Daily text-message quizzes did not improve residents’ exam scores in a large U.S. study

Nearly 300 pediatric residents received one practice question per day for a year — but most barely engaged, and exam scores did not meaningfully change.

Contents

Pediatric resident at a desk looking at a phone with an exam-style SMS question overlay; textbooks and study materials in the background

Illustration: SMS-based retrieval practice in medical training — conceptual image, not from the cited study.

Short version

Retrieval practice — actively answering questions instead of only rereading notes — is one of the most reliable findings in learning science.

Earlier small studies suggested that daily text-message reminders might help medical residents practice more consistently and perform better on exams. But a larger national study in the United States found that sending one question per day by SMS was not enough on its own.


What the researchers did

Medical residents study under constant time pressure while trying to absorb huge amounts of information. Flashcards and exam-style question banks are popular because they turn studying into active recall instead of passive review.

Still, much of the research behind these tools comes from small or highly controlled studies. Nelson and colleagues wanted to see whether a very lightweight retrieval-practice system could work in real training conditions across multiple residency programs.

They enrolled pediatric residents in a year-long national study. Every morning, participants received a text message with a single multiple-choice question written in an exam style.

Researchers then compared standardized exam scores before and after the intervention, as well as scores between residents who received the texts and a control group who did not.


What they found

The study included 293 residents. At the beginning, exam performance looked similar between groups.

The biggest problem was engagement.

Most residents answered very few questions during the year, and many never answered any at all. The daily messages simply did not become part of most participants’ routines.

As a result, the intervention did not lead to measurable improvements in exam scores. Researchers also could not find a meaningful relationship between the number of answered questions and score changes.
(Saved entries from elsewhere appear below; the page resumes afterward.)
/-! `setV` -/

@[simp] theorem setV_gid (n : Nat) (r : VReg) : (setV s n r).gid = s.gid := rfl
@[simp] theorem setV_peers (n : Nat) (r : VReg) : (setV s n r).peers = s.peers := rfl
@[simp] theorem setV_mem (n : Nat) (r : VReg) : (setV s n r).mem = s.mem := rfl
@[simp] theorem setV_hbm (n : Nat) (r : VReg) : (setV s n r).hbm = s.hbm := rfl
@[simp] theorem setV_errs (n : Nat) (r : VReg) : (setV s n r).errs = s.errs := rfl
@[simp] theorem setV_map (n : Nat) (r : VReg) : (setV s n r).map = s.map := rfl
@[simp] theorem setV_basket (n : Nat) (r : VReg) : (setV s n r).basket = s.basket := rfl
@[simp] theorem setV_ctxTable (n : Nat) (r : VReg) : (setV s n r).ctxTable = s.ctxTable := rfl
@[simp] theorem setV_bonded (n : Nat) (r : VReg) : (setV s n r).bonded = s.bonded := rfl
@[simp] theorem setV_arena (n : Nat) (r : VReg) : (setV s n r).arena = s.arena := rfl
@[simp] theorem setV_tlbva (n : Nat) (r : VReg) : (setV s n r).tlbva = s.tlbva := rfl
@[simp] theorem setV_tlbctl (n : Nat) (r : VReg) : (setV s n r).tlbctl = s.tlbctl := rfl
@[simp] theorem setV_tlbGo (n : Nat) (r : VReg) : (setV s n r).tlbGo = s.tlbGo := rfl
@[simp] theorem setV_slices (n : Nat) (r : VReg) : (setV s n r).slices = s.slices := rfl
@[simp] theorem setV_lines (n : Nat) (r : VReg) : (setV s n r).lines = s.lines := rfl
@[simp] theorem setV_replicas (n : Nat) (r : VReg) : (setV s n r).replicas = s.replicas := rfl
@[simp] theorem setV_updates (n : Nat) (r : VReg) : (setV s n r).updates = s.updates := rfl
@[simp] theorem setV_clocks (n : Nat) (r : VReg) : (setV s n r).clocks = s.clocks := rfl
@[simp] theorem setV_openEpochs (n : Nat) (r : VReg) : (setV s n r).openEpochs = s.openEpochs := rfl
@[simp] theorem setV_l1 (n : Nat) (r : VReg) : (setV s n r).l1 = s.l1 := rfl
@[simp] theorem setV_invals (n : Nat) (r : VReg) : (setV s n r).invals = s.invals := rfl
@[simp] theorem setV_waits (n : Nat) (r : VReg) : (setV s n r).waits = s.waits := rfl
@[simp] theorem setV_icache (n : Nat) (r : VReg) : (setV s n r).icache = s.icache := rfl
@[simp] theorem setV_robuf (n : Nat) (r : VReg) : (setV s n r).robuf = s.robuf := rfl
@[simp] theorem setV_tlbs (n : Nat) (r : VReg) : (setV s n r).tlbs = s.tlbs := rfl
@[simp] theorem setV_scTicket (n : Nat) (r : VReg) : (setV s n r).scTicket = s.scTicket := rfl
@[simp] theorem setV_scOut (n : Nat) (r : VReg) : (setV s n r).scOut = s.scOut := rfl
@[simp] theorem setV_wire (n : Nat) (r : VReg) : (setV s n r).wire = s.wire := rfl
@[simp] theorem setV_records (n : Nat) (r : VReg) : (setV s n r).records = s.records := rfl
@[simp] theorem setV_copies (n : Nat) (r : VReg) : (setV s n r).copies = s.copies := rfl
@[simp] theorem setV_blocks (n : Nat) (r : VReg) : (setV s n r).blocks = s.blocks := rfl
@[simp] theorem setV_frames (n : Nat) (r : VReg) : (setV s n r).frames = s.frames := rfl
@[simp] theorem setV_scalarFrames (n : Nat) (r : VReg) : (setV s n r).scalarFrames = s.scalarFrames := rfl
@[simp] theorem setV_images (n : Nat) (r : VReg) : (setV s n r).images = s.images := rfl
@[simp] theorem setV_suspended (n : Nat) (r : VReg) : (setV s n r).suspended = s.suspended := rfl
@[simp] theorem setV_launches (n : Nat) (r : VReg) : (setV s n r).launches = s.launches := rfl
@[simp] theorem setV_nodeGen (n : Nat) (r : VReg) : (setV s n r).nodeGen = s.nodeGen := rfl
@[simp] theorem setV_nextKey (n : Nat) (r : VReg) : (setV s n r).nextKey = s.nextKey := rfl
@[simp] theorem setV_nextOrder (n : Nat) (r : VReg) : (setV s n r).nextOrder = s.nextOrder := rfl
@[simp] theorem setV_results (n : Nat) (r : VReg) : (setV s n r).results = s.results := rfl
@[simp] theorem setV_ctxUsed (n : Nat) (r : VReg) : (setV s n r).ctxUsed = s.ctxUsed := rfl
@[simp] theorem setV_queues (n : Nat) (r : VReg) : (setV s n r).queues = s.queues := rfl
@[simp] theorem setV_msix (n : Nat) (r : VReg) : (setV s n r).msix = s.msix := rfl
@[simp] theorem setV_hostReplies (n : Nat) (r : VReg) : (setV s n r).hostReplies = s.hostReplies := rfl
@[simp] theorem setV_posted (n : Nat) (r : VReg) : (setV s n r).posted = s.posted := rfl
@[simp] theorem setV_postNext (n : Nat) (r : VReg) : (setV s n r).postNext = s.postNext := rfl
@[simp] theorem setV_timedOut (n : Nat) (r : VReg) : (setV s n r).timedOut = s.timedOut := rfl
@[simp] theorem setV_incoming (n : Nat) (r : VReg) : (setV s n r).incoming = s.incoming := rfl
@[simp] theorem setV_aer (n : Nat) (r : VReg) : (setV s n r).aer = s.aer := rfl
@[simp] theorem setV_handle (n : Nat) (r : VReg) : (setV s n r).handle = s.handle := rfl
@[simp] theorem setV_ports (n : Nat) (r : VReg) : (setV s n r).ports = s.ports := rfl
@[simp] theorem setV_routers (n : Nat) (r : VReg) : (setV s n r).routers = s.routers := rfl
@[simp] theorem setV_transit (n : Nat) (r : VReg) : (setV s n r).transit = s.transit := rfl
@[simp] theorem setV_planes (n : Nat) (r : VReg) : (setV s n r).planes = s.planes := rfl
@[simp] theorem setV_rims (n : Nat) (r : VReg) : (setV s n r).rims = s.rims := rfl
@[simp] theorem setV_gated (n : Nat) (r : VReg) : (setV s n r).gated = s.gated := rfl
@[simp] theorem setV_issues (n : Nat) (r : VReg) : (setV s n r).issues = s.issues := rfl
@[simp] theorem setV_decided (n : Nat) (r : VReg) : (setV s n r).decided = s.decided := rfl
@[simp] theorem setV_issuedNow (n : Nat) (r : VReg) : (setV s n r).issuedNow = s.issuedNow := rfl
@[simp] theorem setV_d3hot (n : Nat) (r : VReg) : (setV s n r).d3hot = s.d3hot := rfl
@[simp] theorem setV_time (n : Nat) (r : VReg) : (setV s n r).time = s.time := rfl
@[simp] theorem setV_clock (n : Nat) (r : VReg) : (setV s n r).clock = s.clock := rfl
@[simp] theorem setV_weave (n : Nat) (r : VReg) : (setV s n r).weave = s.weave := rfl
@[simp] theorem setV_timePace (n : Nat) (r : VReg) : (setV s n r).timePace = s.timePace := rfl
@[simp] theorem setV_free (n : Nat) (r : VReg) : (setV s n r).free = s.free := rfl
@[simp] theorem setV_stalled (n : Nat) (r : VReg) : (setV s n r).stalled = s.stalled := rfl
@[simp] theorem setV_inp (n : Nat) (r : VReg) : (setV s n r).inp = s.inp := rfl
@[simp] theorem setV_agenda (n : Nat) (r : VReg) : (setV s n r).agenda = s.agenda := rfl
The authors point out that earlier observational studies often showed that residents who completed more practice questions tended to score higher on exams. Smaller reminder-based pilots had also reported positive effects.

This larger study suggests that scaling a learning intervention is harder than it looks. Sending reminders is not the same as creating real participation.


What this may mean for learning

The study does not argue against retrieval practice itself. Instead, it highlights a common problem in educational technology: good learning methods still depend on human behavior.

A flashcard app, quiz system, or spaced-repetition platform only works if people regularly come back to it. When reminders feel easy to ignore or emotionally disconnected from real goals, participation can collapse — even if the underlying strategy is scientifically strong.

For developers of study tools, the findings are especially practical. Measuring “messages sent” is not enough. What matters is whether learners actually engage, answer, and build habits over time.

The paper is also a reminder that small pilot studies can sometimes overestimate what happens in everyday use at larger scale.


Limitations

The study could not fully answer whether retrieval practice itself would have helped because most residents barely participated.

It also focused only on pediatric residents in the United States and on one type of exam environment, so results may not transfer directly to other specialties or countries.

Future research, the authors suggest, should focus less on simply delivering reminders and more on understanding what makes learners consistently return to practice.


Final thoughts

The gap between “available learning tool” and “real daily habit” is larger than many educational systems assume.

This study suggests that retrieval practice still needs motivation, structure, and meaningful engagement to work in real life. A scientifically sound strategy does not automatically survive contact with busy human schedules.